Given that,
A group consists of 4 girls and 7 boys.
We need to select a team of 5 members with the following conditions :
i. If a team has no girl
ii. If a team has at least one boy and one girl
iii. If a team has at least 3 girls.
i. Given that we need to select a team of 5 members with no girl present in it out of 4 girls and 7 boys.
Let us assume the no. of ways of selection be N
⇒ N = (selecting 5 members out of 7 boys without any girl)
⇒ N = 7C5
We know that,
nCr = \(\frac{n!}{(n-r)!r!}\)
And also,
n! = (n)(n – 1)......2.1
The no. of ways of selecting 5 members without a girl is 21 ways.
ii.
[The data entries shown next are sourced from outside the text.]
/-- Format A with X = WID (R259, R276). -/
structure Op3 where
  (wid : Wid) (hb : Hint) (b : Reg) (ha : Hint) (a : Reg) (d : Reg)
  deriving DecidableEq, Repr
/-- Format A with X = FT (R280). -/
structure Op3F where
  (ft : Ft) (hb : Hint) (b : Reg) (ha : Hint) (a : Reg) (d : Reg)
  deriving DecidableEq, Repr
/-- Format A with three g registers and no code. -/
structure Op3X where
  (hb : Hint) (b : Reg) (ha : Hint) (a : Reg) (d : Reg)
  deriving DecidableEq, Repr
/-- Two g registers, A read and D written. -/
structure Op2 where
  (ha : Hint) (a : Reg) (d : Reg)
  deriving DecidableEq, Repr
/-- Two source registers, no destination. -/
structure OpAB where
  (hb : Hint) (b : Reg) (ha : Hint) (a : Reg)
  deriving DecidableEq, Repr
/-- One source register. -/
structure Op1 where
  (ha : Hint) (a : Reg)
  deriving DecidableEq, Repr
/-- Format U with a WID (R278, R304). -/
structure Op2W where
  (wid : Wid) (ha : Hint) (a : Reg) (d : Reg)
  deriving DecidableEq, Repr
/-- Format U with an FT (R282, R283, R288). -/
structure Op2F where
  (ft : Ft) (ha : Hint) (a : Reg) (d : Reg)
  deriving DecidableEq, Repr
/-- Format I (R279). -/
structure OpI where
  (imm : BitVec 10) (ha : Hint) (a : Reg) (d : Reg)
  deriving DecidableEq, Repr
/-- Major 0x1E, a shift by an immediate count (R279). -/
structure OpSh where
  (wid : Wid) (cnt : Fin 64) (ha : Hint) (a : Reg) (d : Reg)
  deriving DecidableEq, Repr
/-- Format L (R279). -/
structure OpL where
  (imm : BitVec 16) (q : Fin 4) (d : Reg)
  deriving DecidableEq, Repr
/-- Format K (R284). -/
structure OpCmp where
  (pd : Pred) (cond : Cond) (b : Reg) (hb : Hint) (a : Reg) (ha : Hint) (w : Bool)
  deriving DecidableEq, Repr
/-- cvt (R287). -/
structure OpCvt where
  (dst : Ty) (src : Ty) (ha : Hint) (a : Reg) (d : Reg)
  deriving DecidableEq, Repr
/-- plop (R286). -/
structure OpPlop where
  (lut : BitVec 8) (pc : Pred) (pb : Pred) (pa : Pred) (pd : Pred)
  deriving DecidableEq, Repr
/-- bra, format B (R291). -/
structure OpBra where
  (off : BitVec 17) (neg : Bool) (p : Pred) (bh : BHint)
  deriving DecidableEq, Repr
/-- call, format C (R292). -/
structure OpCall where
  (off : BitVec 18) (d : Reg)
  deriving DecidableEq, Repr
/-- jmp (R293). -/
structure OpJmp where
  (bh : BHint) (ha : Hint) (a : Reg)
  deriving DecidableEq, Repr
/-- jset (R296). -/
structure OpJset where
  (n : JReg) (ha : Hint) (a : Reg)
  deriving DecidableEq, Repr
/-- jwait (R298). -/
structure OpJwait where
  (n : JReg) (p : Pred)
  deriving DecidableEq, Repr
/-- shfli (R301). -/
structure OpShfli where
  (wid : Wid) (v : Fin 64) (ha : Hint) (a : Reg) (d : Reg)
  deriving DecidableEq, Repr
/-- bcast (R302). -/
structure OpBcast where
  (p : Fin 64) (ha : Hint) (a : Reg) (d : Reg)
  deriving DecidableEq, Repr
/-- vote (R303). -/
structure OpVote where
  (a : Pred) (d : Pred)
  deriving DecidableEq, Repr
/-- ballot (R303). -/
structure OpBallot where
  (n : Pred) (d : Reg)
  deriving DecidableEq, Repr
/-- reduce (R305). -/
structure OpRed where
  (ty : Ty) (ha : Hint) (a : Reg) (d : Reg)
  deriving DecidableEq, Repr
/-- xmov gD, wA (R306). -/
structure OpXg where
  (ha : Hint) (a : UReg) (d : Reg)
  deriving DecidableEq, Repr
/-- xmov wD, gA (R306). -/
structure OpXw where
  (ha : Hint) (a : Reg) (d : UReg)
  deriving DecidableEq, Repr
/-- Uniform majors 0x3D and 0x3E (R307). -/
structure OpU3 where
  (hb : Hint) (b : UReg) (ha : Hint) (a : UReg) (d : UReg)
  deriving DecidableEq, Repr
/-- Uniform add immediate (R307). -/
structure OpUI where
  (imm : BitVec 10) (ha : Hint) (a : UReg) (d : UReg)
  deriving DecidableEq, Repr
/-- Uniform movk (R307). -/
structure OpUL where
  (imm : BitVec 16) (q : Fin 4) (d : UReg)
  deriving DecidableEq, Repr
/-- Sized loads, format M (R309, R310). -/
structure OpLd where
  (off : BitVec 6) (q : LdKind) (sp : Space) (ha : Hint) (a : Reg) (d : Reg)
  deriving DecidableEq, Repr
/-- ldq: the destination pair is registers 2d and 2d + 1 (R310). -/
structure OpLdq where
  (off : BitVec 6) (q : LdKind) (sp : Space) (ha : Hint) (a : Reg) (d : Fin 32)
  deriving DecidableEq, Repr
/-- Sized stores, format N (R312). -/
structure OpSt where
  (off : BitVec 4) (q : StKind) (hs : Hint) (sp : Space) (ha : Hint) (a : Reg) (s : Reg)
  deriving DecidableEq, Repr
/-- stq: the source pair is registers 2s and 2s + 1 (R312). -/
structure OpStq where
  (off : BitVec 4) (q : StKind) (hs : Hint) (sp : Space) (ha : Hint) (a : Reg) (s : Fin 32)
  deriving DecidableEq, Repr
/-- ldrl: the destination group is registers 4d to 4d + 3 (R314). -/
structure OpLdrl where
  (sp : Space) (hb : Hint) (b : Reg) (ha : Hint) (a : Reg) (d : Fin 16)
  deriving DecidableEq, Repr
/-- atom and ared, format V (R315). -/
structure OpAtom where
  (ord : AOrd) (sp : ASpace) (w64 : Bool) (op : AtomOp) (ha : Hint) (a : Reg) (hd : Hint) (d : Reg)
  deriving DecidableEq, Repr
/-- waitm (R325). -/
structure OpHA where
  (ha : Hint) (a : Reg) (h : Handle)
  deriving DecidableEq, Repr
/-- pop and push, format F: n is the register count less one (R326). -/
structure OpFifo where
  (n : Fin 32) (pd : Pred) (f : Fin 16) (hs : Hint) (d : Reg)
  deriving DecidableEq, Repr
/-- qpost: the packet is registers 8b to 8b + 7 (R329). -/
structure OpQpost where
  (hb : Hint) (b : Fin 8) (ha : Hint) (a : Reg) (d : Reg)
  deriving DecidableEq, Repr
/-- copy: the packet is registers 8a to 8a + 7 (R330). -/
structure OpCopy where
  (fs : Bool) (ha : Hint) (a : Fin 8)
  deriving DecidableEq, Repr
/-- permit (R331). -/
structure OpPermit where
  (hb : Hint) (b : Reg) (ha : Hint) (a : Reg) (h : Handle)
  deriving DecidableEq, Repr
/-- smov (R336). -/
structure OpSmov where
  (n : Fin 14) (d : Reg)
  deriving DecidableEq, Repr
/-- pref (R340): sp is never local. -/
structure OpPref where
  (off : BitVec 6) (lvl : PfLevel) (sp : Space) (ha : Hint) (a : Reg)
  deriving DecidableEq, Repr
/-- talloc (R350). -/
structure OpTalloc where
  (z : Bool) (ha : Hint) (a : Reg) (h : Handle)
  deriving DecidableEq, Repr
/-- tld and tst (R356). -/
structure OpTmem where
  (sp : ASpace) (fs : Bool) (ha : Hint) (a : Reg) (h : Handle)
  deriving DecidableEq, Repr
/-- tcvt (R357). -/
structure OpTcvt where
  (mode : RMode) (t : Elem) (fs : Bool) (ta : Handle) (td : Handle)
  deriving DecidableEq, Repr
/-- tqry: A is written (R355). -/
structure OpTqry where
  (a : Reg) (h : Handle)
  deriving DecidableEq, Repr
/-- scaleacc (R365): ua and ub say that sA and sB are UE4M3. -/
structure OpScale where
  (i32 : Bool) (mode : RMode) (ub : Bool) (ua : Bool) (fs : Bool) (ha : Hint) (a : Reg) (ta : Handle) (td : Handle)
  deriving DecidableEq, Repr
/-- tdrain.h (Table 14-5). -/
structure OpDrainH where
  (fs : Bool) (ta : Handle) (td : Handle)
  deriving DecidableEq, Repr
/-- tdrain.peer (Table 14-5). -/
structure OpDrainP where
  (fs : Bool) (ha : Hint) (a : Reg) (ta : Handle)
  deriving DecidableEq, Repr
/-- tdrain.byp (Table 14-5). -/
structure OpDrainB where
  (fs : Bool) (ta : Handle)
  deriving DecidableEq, Repr
/-- mma, dense or 16-of-32 (R360). -/
structure OpMma where
  (sparse : Bool) (el : Elem) (n : JReg) (hb : Hint) (b : Reg) (ta : Handle) (td : Handle)
  deriving DecidableEq, Repr
/-- mma, 8-of-32 (R360). -/
structure OpMma8 where
  (el : Elem) (n : JReg) (hb : Hint) (b : Reg) (ta : Handle) (td : Handle)
  deriving DecidableEq, Repr
/-- deriv (R374). -/
structure OpDeriv where
  (ft : Ft) (fine : Bool) (y : Bool) (ha : Hint) (a : Reg) (d : Reg)
  deriving DecidableEq, Repr
/-- export (R379). -/
structure OpExport where
  (n : Fin 8) (ha : Hint) (a : Reg)
  deriving DecidableEq, Repr
/-- infq (R381). -/
structure OpInfq where
  (fs : Bool) (hb : Hint) (b : Reg) (ha : Hint) (a : Reg) (d : Reg)
  deriving DecidableEq, Repr
/-- bld (R389). -/
structure OpBld where
  (fs : Bool) (ha : Hint) (a : Reg)
  deriving DecidableEq, Repr
/-- pure (R391). -/
structure OpPure where
  (off : BitVec 20) (t : Fin 16)
  deriving DecidableEq, Repr
/-- mkey (R392). -/
structure OpMkey where
  (kind : KKind) (cls : Fin 8) (ha : Hint) (a : Reg)
  deriving DecidableEq, Repr
/-- mexcl (R392). -/
structure OpMexcl where
  (kind : KKind) (ha : Hint) (a : Reg)
  deriving DecidableEq, Repr
/-- mprobe: p is the length less one, D starts at register 2d (R393). -/
structure OpMprobe where
  (p : Fin 8) (t : Fin 16) (d : Fin 32)
  deriving DecidableEq, Repr
/-- mstore: p is the length less one, A starts at register 2a (R394). -/
structure OpMstore where
  (p : Fin 8) (t : Fin 16) (ha : Hint) (a : Fin 32)
  deriving DecidableEq, Repr
/-- 16-bit forms with two registers (R267). -/
structure OpS where
  (a : Fin 32) (d : Reg)
  deriving DecidableEq, Repr
/-- 16-bit forms with an immediate (R267). -/
structure OpSI where
  (i : BitVec 5) (d : Reg)
  deriving DecidableEq, Repr

/-- PCIe AtomicOps that the device completes (Table 9-3). -/
inductive HostAtom where | fetchAdd | swap | cas
  deriving DecidableEq, Repr
/-- Where an ECC error is detected (R454, R457, R463, R480). -/
inductive EccSite where
  | device (pa : Nat) | line (pa : Nat) | granule (cl off : Nat) | chunk (core k : Nat)
  | registry (pa : Nat) | queueDesc (q : Nat) | memoWay (cl t e : Nat) | metadata (pa : Nat)
  deriving DecidableEq, Repr
/-- What a start finds (R249): the units whose step fails, as an outside input. -/
structure StartTrial where
  (identOk : Bool) (trimFail : List Nat) (nodeFail : List Nat) (sliceFail : List Nat) (channelFail : List Nat)
  (metadataOk : Bool) (hostOk : Bool) (coreFail : List Nat) (bankFail : List Nat)
  (builderFail : List Nat) (transformFail : List Nat) (geomFail : List Nat) (memoFail : List Nat)
  deriving DecidableEq, Repr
Given that we need to select team of 5 members with at least 1 boy and 1 girl.
Let us assume the no. of ways of selection be N1.
⇒ N1 = (Total ways of selecting 5 members out of all 11 members) – (No. of ways of selecting 5 members without any girl)
⇒ N1 = (11C5)–(7C5)
We know that,
nCr = \(\frac{n!}{(n-r)!r!}\)
And also,
n! = (n)(n – 1)......2.1
⇒ N1 = 462–21
⇒ N1 = 441
The no. of ways of selecting 5 members with at least 1 girl and 1 boy is 441.
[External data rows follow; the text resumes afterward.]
/-- Majors 0x5F to 0x69 (Table 14-6). -/
def decTile (m w : Nat) : Option Instr :=
  match m with
  | 0x5F => onlyIf (bits w 31 26 == 0 && !bit w 24 && bits w 15 12 == 0) (.talloc ⟨bit w 25, fHint w 23 22, fReg w 21 16, f16 w 11 8⟩)
  | 0x60 => onlyIf (bits w 31 12 == 0) (.tfree (f16 w 11 8))
  | 0x61 => onlyIf (bits w 31 24 == 0 && bits w 15 12 == 0) (.thand (dOpHA w))
  | 0x62 => onlyIf (bits w 31 24 == 0 && bits w 15 12 == 0) (.tacc (dOpHA w))
  | 0x63 =>
    match ASpace.ofNat? (bits w 26 25) with
    | some sp => onlyIf (bits w 31 27 == 0 && bits w 15 12 == 0) (.tld ⟨sp, bit w 24, fHint w 23 22, fReg w 21 16, f16 w 11 8⟩)
    | none => none
  | 0x64 =>
    match ASpace.ofNat? (bits w 26 25) with
    | some sp => onlyIf (bits w 31 27 == 0 && bits w 15 12 == 0) (.tst ⟨sp, bit w 24, fHint w 23 22, fReg w 21 16, f16 w 11 8⟩)
    | none => none
  | 0x65 => onlyIf (bits w 31 12 == 0) (.tzero (f16 w 11 8))
  | 0x66 =>
    match Elem.ofNat? (bits w 28 25) with
    | some t => onlyIf (!bit w 31 && bits w 23 16 == 0) (.tcvt ⟨.ofCode (bits w 30 29), t, bit w 24, f16 w 15 12, f16 w 11 8⟩)
    | none => none
  | 0x67 => onlyIf (bits w 31 22 == 0 && bits w 15 12 == 0) (.tqry ⟨fReg w 21 16, f16 w 11 8⟩)
  | 0x68 =>
    onlyIf (bits w 31 30 == 0)
      (.scaleacc ⟨bit w 29, .ofCode (bits w 28 27), bit w 26, bit w 25, bit w 24, fHint w 23 22, fReg w 21 16, f16 w 15 12, f16 w 11 8⟩)
  | 0x69 =>
    if bits w 31 27 != 0 then none else
    match bits w 26 25 with
    | 0 => onlyIf (bits w 23 16 == 0) (.tdrainH ⟨bit w 24, f16 w 15 12, f16 w 11 8⟩)
    | 1 => onlyIf (bits w 11 8 == 0) (.tdrainPeer ⟨bit w 24, fHint w 23 22, fReg w 21 16, f16 w 15 12⟩)
    | 2 => onlyIf (bits w 23 16 == 0 && bits w 11 8 == 0) (.tdrainByp ⟨bit w 24, f16 w 15 12⟩)
    | _ => none
  | _ => none

/-- Majors 0x6A to 0x6D (R360). -/
def decMma (m w : Nat) : Option Instr :=
  match Elem.ofNat? (bits w 30 27) with
  | none => none
  | some el =>
    let o : OpMma := ⟨bit w 31, el, f8 w 26 24, fHint w 23 22, fReg w 21 16, f16 w 15 12, f16 w 11 8⟩
    let o8 : OpMma8 := ⟨el, f8 w 26 24, fHint w 23 22, fReg w 21 16, f16 w 15 12, f16 w 11 8⟩
    if o.b.val % el.bRegs != 0 then none else
    match m with
    | 0x6A => some (.mmaFa o) | 0x6B => some (.mmaFb o)
    | 0x6C => onlyIf (bit w 31) (.mmaSp8Fa o8) | 0x6D => onlyIf (bit w 31) (.mmaSp8Fb o8)
    | _ => none

/-- Majors 0x6E to 0x73 (Table 15-1). -/
def decGfx (m w : Nat) : Option Instr :=
  match m with
  | 0x6E => onlyIf (bits w 31 30 == 0 && bits w 8 8 == 0 && bits w 22 22 == 0) (.edge (dOp3X w))
  | 0x6F =>
    if bits w 23 22 != 0 then none else
    match bits w 31 30 with
    | 0 => some (.interpPersp (dOp3X w)) | 1 => some (.interpLin (dOp3X w)) | 2 => some (.interpFlat (dOp3X w)) | _ => none
  | 0x70 =>
    onlyIf (bits w 31 26 == 0) (.deriv ⟨.ofCode (bits w 25 24), bit w 23, bit w 22, fHint w 21 20, fReg w 19 14, fReg w 13 8⟩)
  | 0x71 =>
    if bits w 8 8 != 0 || bits w 14 14 != 0 then none else
    match bits w 31 30 with
    | 0 => some (.texs (dOp3X w)) | 1 => some (.texg (dOp3X w)) | 2 => some (.imld (dOp3X w)) | _ => some (.imst (dOp3X w))
  | 0x72 => onlyIf (bits w 31 25 == 0 && bits w 13 8 == 0 && bits w 15 14 == 0) (.exportOp ⟨f8 w 24 22, fHint w 21 20, fReg w 19 14⟩)
  | 0x73 => onlyIf (!bit w 31) (.infq ⟨bit w 30, fHint w 29 28, fReg w 27 22, fHint w 21 20, fReg w 19 14, fReg w 13 8⟩)
  | _ => none

/-- Majors 0x74 to 0x78 (Table 15-1). -/
def decRay (m w : Nat) : Option Instr :=
  match m with
  | 0x74 =>
    match bits w 31 30 with
    | 0 => onlyIf (bits w 29 22 == 0) (.rqbegin (dOp2 w))
    | 1 => onlyIf (bits w 29 22 == 0 && bits w 13 8 == 0 && bits w 16 14 == 0) (.rqset (dOp1 w))
    | 2 => onlyIf (bits w 29 14 == 0) (.rqstep (fReg w 13 8))
    | _ => onlyIf (bits w 29 14 == 0) (.rqcommit (fReg w 13 8))
  | 0x75 =>
    match bits w 31 30 with
    | 0 => onlyIf (bits w 29 22 == 0) (.rqget (dOp2 w))
    | 1 => onlyIf (bits w 29 8 == 0) .rqend
    | 2 => some (.rqreport (dOp3X w))
    | _ => none
  | 0x76 => onlyIf (bits w 31 22 == 0 && bits w 13 8 == 0) (.card (dOp1 w))
  | 0x77 => onlyIf (bits w 30 22 == 0 && bits w 13 8 == 0) (.bld ⟨bit w 31, fHint w 21 20, fReg w 19 14⟩)
  | 0x78 =>
    match bits w 31 30 with
    | 0 => onlyIf (bits w 29 22 == 0) (.gpin (dOp2 w))
    | 1 => onlyIf (bits w 13 8 == 0) (.gunpin (dOpAB w))
    | 2 => onlyIf (bits w 29 22 == 0) (.gqry (dOp2 w))
    | _ => none
  | _ => none

/-- Majors 0x79 to 0x7D (Table 15-1). -/
def decMemo (m w : Nat) : Option Instr :=
  match m with
  | 0x79 => some (.pureOp ⟨BitVec.ofNat 20 (bits w 31 12), f16 w 11 8⟩)
  | 0x7A => onlyIf (bits w 31 28 == 0 && bits w 13 8 == 0) (.mkey ⟨.ofCode (bits w 27 25), f8 w 24 22, fHint w 21 20, fReg w 19 14⟩)
  | 0x7B => onlyIf (bits w 31 28 == 0 && bits w 24 22 == 0 && bits w 13 8 == 0) (.mexcl ⟨.ofCode (bits w 27 25), fHint w 21 20, fReg w 19 14⟩)
  | 0x7C => onlyIf (bits w 31 29 == 0 && bits w 21 14 == 0 && bits w 8 8 == 0) (.mprobe ⟨f8 w 28 26, f16 w 25 22, fU w 13 9⟩)
  | 0x7D => onlyIf (bits w 31 29 == 0 && bits w 14 8 == 0) (.mstore ⟨f8 w 28 26, f16 w 25 22, fHint w 21 20, fU w 19 15⟩)
  | _ => none

/-- The 32-bit instruction whose bits are `w` (Table 11-6). -/
def decode32 (w : Nat) : Option Instr :=
  let m := bits w 7 1
  if m < 0x1B then decInt m w else
  if m < 0x21 then decImm m w else
  if m < 0x2E then decFloat m w else
  if m < 0x30 then decSpecial m w else
  if m < 0x35 then decControl m w else
  if m < 0x3D then decCross m w else
  if m < 0x41 then decUniform m w else
  if m < 0x51 then decMem m w else
  if m < 0x57 then decSync m w else
  if m < 0x5F then decSystem m w else
  if m < 0x6A then decTile m w else
  if m < 0x6E then decMma m w else
  if m < 0x74 then decGfx m w else
  if m < 0x79 then decRay m w else
  decMemo m w

/-- The 16-bit instruction or prefix whose bits are `w` (Table 11-7, R257). -/
def decode16 (w : Nat) : Option Instr :=
  let o : OpS := ⟨fU w 15 11, fReg w 10 5⟩
  let oi : OpSI := ⟨BitVec.ofNat 5 (bits w 15 11), fReg w 10 5⟩
  match bits w 4 1 with
  | 0x0 => some (.add16 o) | 0x1 => some (.sub16 o) | 0x2 => some (.and16 o) | 0x3 => some (.or16 o) | 0x4 => some (.xor16 o)
  | 0x5 =>
    if bits w 9 5 != bits w 15 11 then some (.mov16 o) else
    if bit w 10 then onlyIf (bits w 15 14 == 0) (.modePrefix (bit w 13) (.ofCode (bits w 12 11)))
    else some (.guardPrefix (bit w 15) (f16 w 14 11))
  | 0x6 => some (.addi16 oi) | 0x7 => some (.movi16 oi) | 0x8 => some (.shli16 oi) | 0x9 => some (.shri16 oi)
  | 0xA => some (.fadd16 o) | 0xB => some (.fmul16 o) | 0xC => some (.fsub16 o) | 0xD => some (.hadd16 o)
  | 0xE => some (.hmul16 o) | _ => some (.sari16 oi)

/-- Bit 0 of the first halfword gives the length (R253): the length in bytes of the instruction that starts so. -/
def lengthOf (half : Nat) : Nat := if bit half 0 then 4 else 2

/-- Reads one instruction from a list of bytes and answers it with the bytes that follow (R253, little-endian). -/
def decodeBytes : List Byte → Option (Instr × List Byte)
  | b0 :: b1 :: rest =>
    let h := b0.toNat + 256 * b1.toNat
    if bit h 0 then
      match rest with
      | b2 :: b3 :: rest' => (decode32 (h + 65536 * b2.toNat + 16777216 * b3.toNat)).map (·, rest')
      | _ => none
    else (decode16 h).map (·, rest)
  | _ => none

/-- The n bytes of a number, least significant first (R2). -/
def leBytes : Nat → Nat → List Byte
  | 0, _ => []
  | n + 1, w => BitVec.ofNat 8 w :: leBytes n (w / 256)

/-- The instruction the decoder reads from a table row's word; the bits above nbits are zero up to four bytes. -/
def decodeTableWord (nbits w : Nat) : Option Instr := (decodeBytes (leBytes 4 (w % 2 ^ nbits))).map (·.1)

/-! ### The encoder, from the same tables -/

/-- An encoding: its length in bytes and its bits. -/
structure Enc where
  (len : Nat) (w : Nat)
  deriving DecidableEq, Repr

/-- A 32-bit word of major `m` with the bits `r` above bit 7. -/
def enc32 (m r : Nat) : Enc := ⟨4, 1 + 2 * m + 256 * r⟩

/-- Format A above bit 7: X, HB, B, HA, A, D (Table 11-2). -/
def eA (x : Nat) (hb : Hint) (b : Nat) (ha : Hint) (a d : Nat) : Nat :=
  d + 64 * a + 4096 * ha.code + 16384 * b + 1048576 * hb.code + 4194304 * x
def eOp3 (m : Nat) (o : Op3) : Enc := enc32 m (eA o.wid.code o.hb o.b.val o.ha o.a.val o.d.val)
def eOp3F (m : Nat) (o : Op3F) : Enc := enc32 m (eA o.ft.code o.hb o.b.val o.ha o.a.val o.d.val)
def eOp3X (m x : Nat) (o : Op3X) : Enc := enc32 m (eA x o.hb o.b.val o.ha o.a.val o.d.val)
def eOpAB (m x : Nat) (o : OpAB) : Enc := enc32 m (eA x o.hb o.b.val o.ha o.a.val 0)
/-- Format U above bit 7: FN, HA, A, D (Table 11-2). -/
def eU (f : Nat) (ha : Hint) (a d : Nat) : Nat := d + 64 * a + 4096 * ha.code + 16384 * f
def eOp2 (m f : Nat) (o : Op2) : Enc := enc32 m (eU f o.ha o.a.val o.d.val)
def eOp2F (m f : Nat) (o : Op2F) : Enc := enc32 m (eU f o.ha o.a.val o.d.val)
def eOpSh (op : Nat) (o : OpSh) : Enc := enc32 0x1E (eU (o.cnt.val + 64 * o.wid.code + 256 * op) o.ha o.a.val o.d.val)
def eOpL (m : Nat) (i : BitVec 16) (q d : Nat) : Enc := enc32 m (d + 64 * q + 256 * i.toNat)
def eOpCmp (m : Nat) (o : OpCmp) : Enc :=
  enc32 m (b2n o.w + 2 * o.ha.code + 8 * o.a.val + 512 * o.hb.code + 2048 * o.b.val + 131072 * o.cond.code + 1048576 * o.pd.val)
def eU3 (m x : Nat) (o : OpU3) : Enc := enc32 m (eA x o.hb o.b.val o.ha o.a.val o.d.val)
def eShfli (x : Nat) (o : OpShfli) : Enc := enc32 0x36 (eU (o.v.val + 64 * o.wid.code + 256 * x) o.ha o.a.val o.d.val)
def eVote (x : Nat) (o : OpVote) : Enc := enc32 0x38 (o.d.val + 16 * o.a.val + 65536 * x)
def eRed (x : Nat) (o : OpRed) : Enc := enc32 0x3B (eU (o.ty.code + 256 * x) o.ha o.a.val o.d.val)
/-- Format M above bit 7 (Table 11-2). -/
def eM (off q sp : Nat) (ha : Hint) (a d : Nat) : Nat := d + 64 * a + 4096 * ha.code + 16384 * sp + 65536 * q + 262144 * off
def eLd (m : Nat) (o : OpLd) : Enc := enc32 m (eM o.off.toNat o.q.code o.sp.code o.ha o.a.val o.d.val)
/-- Format N above bit 7 (Table 11-2). -/
def eN (off q : Nat) (hs : Hint) (sp : Nat) (ha : Hint) (a s : Nat) : Nat :=
  s + 64 * a + 4096 * ha.code + 16384 * sp + 65536 * hs.code + 262144 * q + 1048576 * off
def eSt (m : Nat) (o : OpSt) : Enc := enc32 m (eN o.off.toNat o.q.code o.hs o.sp.code o.ha o.a.val o.s.val)
def eAtom (m : Nat) (o : OpAtom) : Enc :=
  enc32 m (o.d.val + 64 * o.hd.code + 256 * o.a.val + 16384 * o.ha.code + 65536 * o.op.code + 1048576 * b2n o.w64
    + 2097152 * o.sp.code + 4194304 * o.ord.code)
def eFifo (op : Nat) (o : OpFifo) : Enc :=
  enc32 0x56 (o.d.val + 64 * o.hs.code + 256 * o.f.val + 4096 * o.pd.val + 65536 * op + 131072 * o.n.val)
/-- Format T above bit 7 (Table 11-2). -/
def eT (sub fs : Nat) (ha : Hint) (a ta td : Nat) : Nat := td + 16 * ta + 256 * a + 16384 * ha.code + 65536 * fs + 131072 * sub
def eHA (m : Nat) (o : OpHA) : Enc := enc32 m (eT 0 0 o.ha o.a.val 0 o.h.val)
def eTmem (m : Nat) (o : OpTmem) : Enc := enc32 m (eT o.sp.code (b2n o.fs) o.ha o.a.val 0 o.h.val)
/-- Format Q above bit 7 (Table 11-2). -/
def eQ (fmt n : Nat) (hb : Hint) (b ta td : Nat) : Nat := td + 16 * ta + 256 * b + 16384 * hb.code + 65536 * n + 524288 * fmt
def eMma (m : Nat) (o : OpMma) : Enc := enc32 m (eQ (o.el.code + 16 * b2n o.sparse) o.n.val o.hb o.b.val o.ta.val o.td.val)
def eMma8 (m : Nat) (o : OpMma8) : Enc := enc32 m (eQ (o.el.code + 16) o.n.val o.hb o.b.val o.ta.val o.td.val)
def eZ (k : Nat) : Enc := enc32 0x51 k
/-- A 16-bit form: OP16, D and A (R267). -/
def e16 (op d a : Nat) : Enc := ⟨2, 2 * op + 32 * d + 2048 * a⟩
def eS (op : Nat) (o : OpS) : Enc := e16 op o.d.val o.a.val
def eSI (op : Nat) (o : OpSI) : Enc := e16 op o.d.val o.i.toNat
iii. Given that we need to find the no. of ways to select 5 members with at least 3 girls out of 7 boys and 4 girls.
The following are the possible cases :
i. Selecting 3 girls and 2 boys
ii. Selecting 4 girls and 1 boy
Let us assume the no. of ways of selection be N2.
⇒ N2 = (No. of ways of selecting 3 girls and 2 boys out of 7 boys and 4 girls) + (No. of ways of selecting 4 girls and 1 boy out of 7 boys and 4 girls)
⇒ N2 = ((4C3) × (7C2)) + ((4C4) × (7C1))
We know that,
nCr = \(\frac{n!}{(n-r)!r!}\)
And also,
n! = (n)(n – 1)......2.1
⇒ N2 = (4 × 21) + (1 × 7)
⇒ N2 = 84 + 7
⇒ N2 = 91
The no. of ways of selecting 5 members with at least 3 girls is 91.